ADR-0698: VMAFX Production Dockerfile — Multi-Arch, Image Signing, SBOM

  • Status: Proposed
  • Date: 2026-05-28
  • Deciders: lusoris
  • Tags: docker, ci, release, security, sbom, signing, vmafx, fork-local

Context

The VMAFX rebrand (ADR-0686) requires a production-grade container image separate from the development MCP container (dev/Containerfile). The dev container bakes in every GPU SDK, the full oneAPI toolchain, and the NVIDIA Container Toolkit runtime — making it unsuitable for production deployments where image size, attack surface, and reproducibility matter.

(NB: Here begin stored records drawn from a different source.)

-- ==== Sys2Proof/Certificates/Slice0/Obligations.lean ====
section
/-! DEFINITION. The statements for the provers. -/

open Sys2Proof Sys2Proof.Machine

/-! ### Encoding -/

/-- Every command with a word is read back from its word, with every operand (30_encoding.md R81 to R87). -/
def Obligations.DecodeOfEncode : Prop :=
  ∀ i : Instr, i.wellFormed = true → decode (encode i) = .ok i

/-- Every word that decodes is the one word of its command: no bit of it is dropped (30_encoding.md R87, R88). -/
def Obligations.EncodeOfDecode : Prop :=
  ∀ (w : Word) (i : Instr), decode w = .ok i → i.wellFormed = true ∧ encode i = w

/-- At most one row of the opcode table matches a word (30_encoding.md R87). -/
def Obligations.AtMostOneRowMatches : Prop :=
  ∀ w : Word, ∀ r ∈ opcodeTable, ∀ r' ∈ opcodeTable, r.hits w = true → r'.hits w = true → r = r'

/-- A word is illegal exactly when no row matches it, or it is a NOTE_ON or NOTE_OFF with `vp = 0` and `a` not 0
(30_encoding.md R87). -/
def Obligations.IllegalWordsExactly : Prop :=
  ∀ w : Word, (∃ e, decode w = .error e) ↔
    (∀ r ∈ opcodeTable, r.hits w = false) ∨
      ((rowNoteOn.hits w = true ∨ rowNoteOff.hits w = true) ∧ fieldVp w = false ∧ fieldA w ≠ 0)

/-- All ten worked encodings of 30_encoding.md R95 decode to their commands. The spec marks R95 as its own inference. -/
def Obligations.WorkedEncodingsDecode : Prop :=
  decode 0x01010001000006E00000000400000000#128 = .ok (.init 1 1 1760 4) ∧
    decode 0x02000002000000000000000000000000#128 = .ok (.setpoly 2) ∧
    decode 0x03030000000100000000000000000000#128 = .ok (.setp 3 0x00010000) ∧
    decode 0x03000000000A00000000000000000000#128 = .ok (.setp 0x00 0x000A0000) ∧
    decode 0x03100000000080000000000000000000#128 = .ok (.setp 0x10 0x00008000) ∧
    decode 0x04010000000000000000000000000000#128 = .ok (.rdsr 1 0) ∧
    decode 0x10450000000000000001000000000000#128 = .ok (.noteOn false 69 0 0 0x00010000) ∧
    decode 0x10BC0003FFFFFFFE0000800000000000#128 = .ok (.noteOn true 60 3 0xFFFFFFFE 0x00008000) ∧
    decode 0x11450000000000000000000000000000#128 = .ok (.noteOff false 69 0 0) ∧
    decode 0x20000000000000000000000100000000#128 = .ok (.render 0 1)

/-- A Q16.16 pattern is its signed integer over 65536, in [-32768, 32768), and is found again from its value
(30_encoding.md R84, 10_state.md R27 bank 4). -/
def Obligations.Q16ValueAndPattern : Prop :=
  ∀ p : BitVec 32, q16 p * 65536 = ((p.toInt : Int) : Rat) ∧ -32768 ≤ q16 p ∧ q16 p < 32768 ∧ patternOf (q16 p) = p

/-- The parameter register indices (10_state.md R21, 30_encoding.md R90). -/
def Obligations.RegisterIndexMap : Prop :=
  ∀ (n : Nat) (r : BitVec 8) (reg : Reg), n ≤ 16 →
    (regOf n r = some reg ↔
      (r.toNat = 0x00 ∧ reg = .attackMs) ∨ (r.toNat = 0x01 ∧ reg = .decayMs) ∨
      (r.toNat = 0x02 ∧ reg = .releaseMs) ∨ (r.toNat = 0x03 ∧ reg = .sustain) ∨
      (∃ k, k < n ∧ r.toNat = 0x10 + k ∧ reg = .ratio k) ∨
      (∃ k, k < n ∧ r.toNat = 0x20 + k ∧ reg = .modIndex k) ∨
      (∃ k, k < n ∧ r.toNat = 0x30 + k ∧ reg = .mix k))

/-! ### The step, the halted state and faults -/

/-- A step takes the command word presented first and runs the command it decodes to (46_commands.md R240; how words
are presented is the model's choice, log 3). -/
def Obligations.StepRunsDecodedCommand : Prop :=
  ∀ (s : State) (w : Word) (rest : List HostInput) (i : Instr),
    s.pending = .command w :: rest → decode w = .ok i → step s = exec i { s with pending := rest }

/-- What a step does that runs no command: nothing is presented and FMCORE holds its state; an illegal word raises
`IllegalCommand`; reset gives every piece of state its reset value but leaves `OUT` alone; a host write changes one
element of `OUT` (70_reset_and_hazards.md R290, R306, 60_exceptions.md R271, R272, 20_memory.md R66; log 3). That no
response is held after reset is the model's choice (log 4). -/
def Obligations.StepWithoutCommand : Prop :=
  ∀ (s : State) (rest : List HostInput),
    (s.pending = [] → step s = .next s) ∧
    (∀ w e, s.pending = .command w :: rest → decode w = .error e → s.fault = 0 →
      step s = .next { s with pending := rest, fault := 1, response := some ⟨true, 0⟩ }) ∧
    (s.pending = .reset :: rest →
      ∃ t, step s = .next t ∧ t.hw = s.hw ∧ t.out = s.out ∧ t.pending = rest ∧ t.response = none ∧
        (∀ r, t.params.read r = 0) ∧ t.initd = false ∧ t.cfgSr = 0 ∧ t.cfgCh = 0 ∧ t.cfgMaxblk = 0 ∧
        t.fault = 0 ∧ t.lastTarget = 0xFFFFFFFF#32 ∧ t.pool.active = [] ∧ t.pool.age = [] ∧
        t.pool.inactive = List.range s.hw.maxVoices ∧
        t.voices = List.replicate s.hw.maxVoices
          { ops := List.replicate s.hw.nOps
              { clock := ⟨0, 0, 0, 0⟩, env := ⟨.off, 0, 0⟩, lastOutput := 0, pm := [], out := [] },
            masterEnv := ⟨.off, 0, 0⟩, voiceId := none, channel := 0, note := 0, isStealing := false,
            currentEvent := none, pendingEvent := none, vout := [] }) ∧
    (∀ c i v, s.pending = .writeOut c i v :: rest → c < 255 → i < s.hw.maxblkLimit → s.out.wf = true →
      ∃ out, step s = .next { s with pending := rest, out := out } ∧ out.read (c, i) = v ∧
        ∀ k, k ≠ (c, i) → out.read k = s.out.read k)

/-- While `FAULT` is not 0 a command word changes nothing but the response: NOP answers (0, 0), RDSR of an entry that
exists answers its value, every other word answers (1, 31) (60_exceptions.md R274). -/
def Obligations.HaltedAnswersOnlyNopAndRdsr : Prop :=
  ∀ (s : State) (w : Word) (rest : List HostInput), s.fault ≠ 0 → s.pending = .command w :: rest →
    ∃ r : Response, step s = .next { s with pending := rest, response := some r } ∧
      (decode w = .ok .nop → r = ⟨false, 0⟩) ∧
      (∀ bank idx v, decode w = .ok (.rdsr bank idx) → s.statusEntry bank idx = some v → r = ⟨false, v⟩) ∧
      (∀ bank idx, decode w = .ok (.rdsr bank idx) → s.statusEntry bank idx = none → r = ⟨true, 31⟩) ∧
      ((∀ i, decode w = .ok i → i ≠ .nop ∧ ∀ bank idx, i ≠ .rdsr bank idx) → r = ⟨true, 31⟩)

/-- `FAULT` holds at most one bit after every step if it did before, and no step but reset clears it (60_exceptions.md
R274). That at most one bit is set the spec marks as its own inference (R274). -/
def Obligations.FaultOneBitUntilReset : Prop :=
  ∀ s t : State, step s = .next t →
    (s.FaultOk → t.FaultOk) ∧
    ((∀ rest, s.pending ≠ .reset :: rest) → s.fault ≠ 0 → t.fault = s.fault) ∧
    (∀ rest, s.pending = .reset :: rest → t.fault = 0)

/-- A command that answers with `err = 1` has changed nothing but one bit of `FAULT` and the response
(46_commands.md R241, 60_exceptions.md R272). -/
def Obligations.FaultingCommandChangesNothing : Prop :=
  ∀ (i : Instr) (s t : State) (value : Reg32), s.fault = 0 → exec i s = .next t →
    t.response = some ⟨true, value⟩ →
      ∃ code : FaultCode, t = { s with fault := 1#32 <<< code.bit, response := some ⟨true, value⟩ } ∧
        value = BitVec.ofNat 32 code.bit ∧ code.bit ≤ 6

/-- Before the first INIT the four commands that need one raise `NotInitialized`, whatever their operands
(46_commands.md R240, R244). -/
def Obligations.NotInitializedBeforeInit : Prop :=
  ∀ s : State, s.fault = 0 → s.initd = false →
    ∀ i : Instr, ((∃ n, i = .setpoly n) ∨ (∃ vp note ch vid vel, i = .noteOn vp note ch vid vel) ∨
        (∃ vp note ch vid, i = .noteOff vp note ch vid) ∨ ∃ a b, i = .render a b) →
      exec i s = .next { s with fault := 2, response := some ⟨true, 1⟩ }

/-- The operand checks of INIT, SETPOLY, SETP, RDSR, NOTE_ON and RENDER: a command that fails one sets its bit of
`FAULT`, answers its code and changes nothing else (46_commands.md R243, R245, R246, R248, R250, R254). -/
def Obligations.OperandChecksRaise : Prop :=
  ∀ s : State, s.fault = 0 →
    (∀ ch poly sr maxblk, (sr = 0 ∨ ch = 0 ∨ maxblk = 0 ∨ s.hw.maxblkLimit < maxblk.toNat ∨ poly = 0 ∨
        s.hw.maxVoices < poly.toNat ∨ s.hw.shutdownMs * (sr.toNat : Rat) < 1000) →
      exec (.init ch poly sr maxblk) s = .next { s with fault := 4, response := some ⟨true, 2⟩ }) ∧
    (∀ n, s.initd = true → (n = 0 ∨ s.hw.maxVoices < n.toNat) →
      exec (.setpoly n) s = .next { s with fault := 8, response := some ⟨true, 3⟩ }) ∧
    (∀ r val, regOf s.hw.nOps r = none →
      exec (.setp r val) s = .next { s with fault := 1, response := some ⟨true, 0⟩ }) ∧
    (∀ r val reg, regOf s.hw.nOps r = some reg →
      (((reg = .attackMs ∨ reg = .decayMs ∨ reg = .releaseMs ∨ ∃ k, reg = .modIndex k) ∧ q16 val < 0) ∨
        ((reg = .sustain ∨ ∃ k, reg = .mix k) ∧ (q16 val < 0 ∨ 1 < q16 val))) →
      exec (.setp r val) s = .next { s with fault := 16, response := some ⟨true, 4⟩ }) ∧
    (∀ bank idx, (5 ≤ bank.toNat ∨ (bank = 0 ∧ 10 ≤ idx.toNat) ∨
        (1 ≤ bank.toNat ∧ bank.toNat ≤ 3 ∧ s.hw.maxVoices ≤ idx.toNat) ∨
        (bank = 4 ∧ (256 ≤ idx.toNat ∨ regOf s.hw.nOps (idx.setWidth 8) = none))) →
      exec (.rdsr bank idx) s = .next { s with fault := 1, response := some ⟨true, 0⟩ }) ∧
    (∀ vp note ch vid vel, s.initd = true → (q16 vel < 0 ∨ 1 < q16 vel) →
      exec (.noteOn vp note ch vid vel) s = .next { s with fault := 16, response := some ⟨true, 4⟩ }) ∧
    (∀ a b, s.initd = true → (b.toNat < a.toNat ∨ s.cfgMaxblk.toNat < b.toNat) →
      exec (.render a b) s = .next { s with fault := 32, response := some ⟨true, 5⟩ })

/-! ### The system commands -/

/-- NOP answers (0, 0) and changes nothing, halted or not (46_commands.md R242). -/
def Obligations.NopChangesNothing : Prop :=
  ∀ s : State, exec .nop s = .next { s with response := some ⟨false, 0⟩ }

/-- INIT with legal operands: every voice, the lists and `LAST_TARGET` at their reset values, then the configuration
and `poly` active voices; `P`, `FAULT` and `OUT` as they were (46_commands.md R243, 10_state.md R40). -/
def Obligations.InitLeavesSilentPool : Prop :=
  ∀ (s : State) (ch : BitVec 8) (poly : BitVec 16) (sr maxblk : BitVec 32), s.fault = 0 →
    sr ≠ 0 → ch ≠ 0 → maxblk ≠ 0 → maxblk.toNat ≤ s.hw.maxblkLimit → poly ≠ 0 → poly.toNat ≤ s.hw.maxVoices →
    1000 ≤ s.hw.shutdownMs * (sr.toNat : Rat) →
      exec (.init ch poly sr maxblk) s = .next
        { s with
          initd := true
          cfgSr := sr
          cfgCh := ch
          cfgMaxblk := maxblk
          lastTarget := 0xFFFFFFFF#32
          pool := ⟨List.range poly.toNat, List.replicate poly.toNat 0,
            (List.range s.hw.maxVoices).drop poly.toNat⟩
          voices := List.replicate s.hw.maxVoices (Voice.fresh s.hw.nOps)
          response := some ⟨false, 0⟩ }

/-- SETPOLY that does not lower the polyphony: voices are taken from the front of `inactive` to the end of `active`
with age 0, and no voice changes (45_voice_pool.md R216, 46_commands.md R245). -/
def Obligations.SetpolyGrows : Prop :=
  ∀ (s : State) (n : BitVec 16), s.fault = 0 → s.initd = true → n ≠ 0 → n.toNat ≤ s.hw.maxVoices →
    s.pool.active.length ≤ n.toNat → n.toNat ≤ s.pool.active.length + s.pool.inactive.length →
      exec (.setpoly n) s = .next
        { s with
          pool := ⟨s.pool.active ++ s.pool.inactive.take (n.toNat - s.pool.active.length),
            s.pool.age ++ List.replicate (n.toNat - s.pool.active.length) 0,
            s.pool.inactive.drop (n.toNat - s.pool.active.length)⟩
          response := some ⟨false, 0⟩ }

/-- SETPOLY that lowers the polyphony: `n` voices stay, in their order and with their ages; the others go to the end of
`inactive` one after the other, the oldest first, of equally old ones the one with the highest active index first, and
each of them before any that stays; no voice changes (45_voice_pool.md R211, R216). -/
def Obligations.SetpolyShrinksByEvictingOldest : Prop :=
  ∀ (s : State) (n : BitVec 16), s.fault = 0 → s.initd = true → n ≠ 0 → n.toNat ≤ s.hw.maxVoices →
    n.toNat ≤ s.pool.active.length → s.pool.age.length = s.pool.active.length →
      ∃ (p : Pool) (kept gone : List ((Nat × Nat) × Nat)),
        exec (.setpoly n) s = .next { s with pool := p, response := some ⟨false, 0⟩ } ∧
        p.active.length = n.toNat ∧ p.age.length = n.toNat ∧
        kept.Sublist (s.pool.active.zip s.pool.age).zipIdx ∧
        (kept ++ gone).Perm (s.pool.active.zip s.pool.age).zipIdx ∧
        p.active.zip p.age = kept.map Prod.fst ∧
        p.inactive = s.pool.inactive ++ gone.map (fun g => g.1.1) ∧
        gone.Pairwise evictedBefore ∧
        ∀ a ∈ kept, ∀ g ∈ gone, evictedBefore g a

/-- SETP with a register that exists and a legal value: that register takes the value, every other register and all
other state is unchanged (46_commands.md R246). -/
def Obligations.SetpWritesOneRegister : Prop :=
  ∀ (s : State) (r : BitVec 8) (val : BitVec 32) (reg : Reg), s.fault = 0 → s.params.Shaped s.hw.nOps →
    regOf s.hw.nOps r = some reg →
    ((reg = .attackMs ∨ reg = .decayMs ∨ reg = .releaseMs ∨ ∃ k, reg = .modIndex k) → 0 ≤ q16 val) →
    ((reg = .sustain ∨ ∃ k, reg = .mix k) → 0 ≤ q16 val ∧ q16 val ≤ 1) →
      ∃ p : Params, exec (.setp r val) s = .next { s with params := p, response := some ⟨false, 0⟩ } ∧
        p.read reg = q16 val ∧ ∀ reg', reg' ≠ reg → p.read reg' = s.params.read reg'

/-- What a SETP wrote, RDSR bank 4 reads back, bit for bit (46_commands.md R248). -/
def Obligations.SetpThenRdsrReadsBack : Prop :=
  ∀ (s t : State) (r : BitVec 8) (val : BitVec 32), s.params.Shaped s.hw.nOps → s.fault = 0 →
    exec (.setp r val) s = .next t → t.response = some ⟨false, 0⟩ →
      exec (.rdsr 4 (r.setWidth 16)) t = .next { t with response := some ⟨false, val⟩ }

A production image must satisfy four requirements:

  1. Slim runtime. No build tools, no GPU SDKs, no Python interpreter above what the MCP server needs. Target: under 150 MB for the default CPU CLI variant.
  2. Multi-arch. VMAFX runs on amd64 (x86_64 servers, cloud VMs) and arm64 (Apple Silicon dev machines, AWS Graviton, Ampere A1). Both must ship from the same CI workflow with identical binaries.
  3. Signed + auditable. Every image release must carry a Sigstore keyless cosign signature and a CycloneDX SBOM attached as a cosign attestation, so consumers can verify provenance without trusting the registry.
  4. GPU opt-in. CUDA / ROCm / SYCL / Vulkan runtimes are large and platform-specific. The default image ships CPU-only; GPU-augmented variants are separate tags so users never pay for GPU runtime overhead they do not need.

Decision

We will ship two Dockerfiles:

  • docker/Dockerfile.production — CPU-only, multi-stage, dual-target (--target cli and --target server). Builder stage uses ubuntu:24.04; runtime stage uses gcr.io/distroless/cc-debian12 (glibc, no shell). Python venv stage uses python:3.13-slim for the MCP server target.
  • docker/Dockerfile.production-gpu — same structure, parametrized into five build targets (final-cpu, final-cuda12, final-rocm6, final-oneapi2026, final-vulkan). GPU runtime libs are copied from their upstream base images rather than installing entire SDKs.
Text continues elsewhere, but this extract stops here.